Plateformes de réadmission et de retour
- Demandes de réadmission systématiques envoyées aux pays tiers.
- Partage sécurisé des données à des fins de contrôle de l’application de la législation.
- Retour sur la base d’accords ou d’arrangements (à l’exclusion des mineurs et des familles).
Le premier rapport européen annuel sur l’asile et la migration - ouvrir un nouvel onglet. montre une amélioration continue de la situation migratoire au cours de la période de référence (de juillet 2024 à juin 2025), les franchissements illégaux des frontières ayant diminué de 35 %, en partie grâce à une coopération renforcée avec les pays partenaires.
Une étape importante vers la mise en œuvre intégrale du pacte a été le lancement du premier cycle annuel de gestion de la migration et du nouveau mécanisme de solidarité, qui combine solidarité obligatoire et flexibilité. Cela implique un soutien accru aux États membres soumis à une pression migratoire et, pour les États membres contributeurs, une plus grande flexibilité en ce qui concerne le choix de leurs contributions: relocalisations de demandeurs de protection internationale ou de bénéficiaires d’une protection internationale; contributions financières, y compris pour une action dans un pays tiers ou en rapport avec celui-ci; ou autres mesures de solidarité telles que le déploiement de personnel ou de mesures axées sur le renforcement des capacités.
La Commission a également continué de collaborer avec les États membres afin d’ouvrir des voies légales de migration, en fonction des besoins en compétences de leurs économies et de leurs régions. En juin, l’initiative «Partenariats et financement pour l’inclusion des migrants - ouvrir un nouvel onglet.» a montré avec succès qu’un financement et une collaboration créatifs pouvaient faciliter l’intégration des ressortissants de pays tiers dans les États membres.

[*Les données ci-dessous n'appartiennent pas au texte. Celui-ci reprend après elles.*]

/-- LANDING: the claim at position `idx` of mailbox `mb` is written by its kind and completes. For writes on another package a second step
takes the answers: `rep` is what one reports, and `peers` the addresses of the sectors that it is about; `flag` says that they have not come
for REMTO ticks. -/
def execLanding (s : State) : Out :=
  let mb := s.arg.mb
  let i := s.arg.idx
  match (s.mbox mb).claims[i]? with
  | none => .next s
  | some c =>
    if c.st ≠ .landing ∨ retryWaits (s.mbox mb) c = true then .next s
    else match c.landed with
      | some lost => .next (landEnd s s mb i c lost)
      | none =>
        if c.asked && s.arg.flag then
          .next (if overdue s c.since then landEnd s (dropTag s c.tag) mb i { c with tag := none } true else s)
        else match landPayload s mb i c s.arg.peers s.arg.rep with
          | .wait => .next s
          | .asked s1 => .next s1
          | .fault s1 f => .next (destFault s s1 mb i c f)
          | .ok s1 lost => .next (landEnd s s1 mb i c lost)

/-- DESTFAULT_RETRY: Yalush writes the control word of mailbox `mb`, and its DESTFAULT messages land again. -/
def execDestfaultRetry (s : State) : Out :=
  .next (s.updMbox s.arg.mb (fun b => { b with claims := b.claims.map (fun c =>
    if c.st = .destFault then { c with st := .landing, retry := true } else c) }))

/-! ### Cancelling (spec/08_receive_engine.md R144) -/

/-- A claim ends without its landing: CANCELLED, and a CANCEL reply to the sender. -/
def cancelClaim (mb : Nat) (s : State) (c : Claim) : State :=
  completeHole (dropPulled (dropTag s c.tag) (hdHnd c.msg.hdr)) mb c.hole c.msg 4#16 0 [.reply (replyTo c.msg 0x14#8 4#16 0)]

/-- Is the pigeonhole a matrix one of a strand? -/
def isTileHole (t : Strand) (x : Pigeonhole) : Bool := x.tile && x.owner.isOf t

/-- The matrix pigeonholes of a strand that goes away, in one mailbox: the open ones are cancelled, and of the claimed ones those that are
PULLING or DESTFAULT, and with `force` those that are LANDING. -/
def cancelTilesIn (t : Strand) (force : Bool) (s : State) (mb : Nat) : State :=
  let b := s.mbox mb
  let goes (c : Claim) : Bool := isTileHole t c.hole && (force || c.st != .landing)
  let s1 := s.updMbox mb (fun b => { b with
    holes := b.holes.filter (fun x => !isTileHole t x)
    claims := b.claims.filter (fun c => !goes c) })
  (b.claims.filter goes).foldl (cancelClaim mb) ((b.holes.filter (isTileHole t)).foldl (fun u x => cancelHole u mb x) s1)

/-- The matrix pigeonholes of a strand that goes away, in every mailbox. -/
def cancelTiles (t : Strand) (force : Bool) (s : State) : State :=
  (s.mailboxes.map (fun kb => kb.1)).foldl (cancelTilesIn t force) s

/-- Is a matrix pigeonhole of the strand still landing or completing: EXIT waits for it? -/
def tilesLanding (t : Strand) (s : State) : Bool :=
  s.mailboxes.any (fun kb => kb.2.claims.any (fun c => isTileHole t c.hole)) || tileEnding s t

/-- yl_mbox_close: open pigeonholes are cancelled, the queue is dropped, and the senders of dropped and unfinished messages get CANCEL. -/
def closeMailbox (s : State) (mb : Nat) : State :=
  let b := s.mbox mb
  let s1 := s.updMbox mb (fun b => { b with isOpen := false, holes := [], queue := [], claims := [], pairs := [] })
  let s2 := b.claims.foldl (cancelClaim mb) (b.holes.foldl (fun u x => cancelHole u mb x) s1)
  (storedMsgs b).foldl (fun u m => reply u m 0x14#8 4#16 0) s2

end Sys2Proof.Machine
end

L’initiative «Partenariats et financement pour l’inclusion des migrants» favorise l’intégration des migrants en Europe
- 4 projets pilotes (Belgique, Italie, Pays-Bas, Finlande).
- Plus de 600 familles de migrants ont participé à des activités d’intégration.
- 848 professionnels formés à l’inclusion financière des migrants.
- Plus de 1 200 migrants ont bénéficié d’un soutien sur mesure, notamment en matière de formation et d’accompagnement.
- 77 microcrédits accordés, afin d’encourager le travail indépendant et l’autonomie économique.
Supprimer les obstacles concernant:
- l’intégration sur les marchés du travail;
- l’inclusion sociale et la discrimination;
- l’accès à l’éducation et à la formation;
- les complexités administratives et juridiques.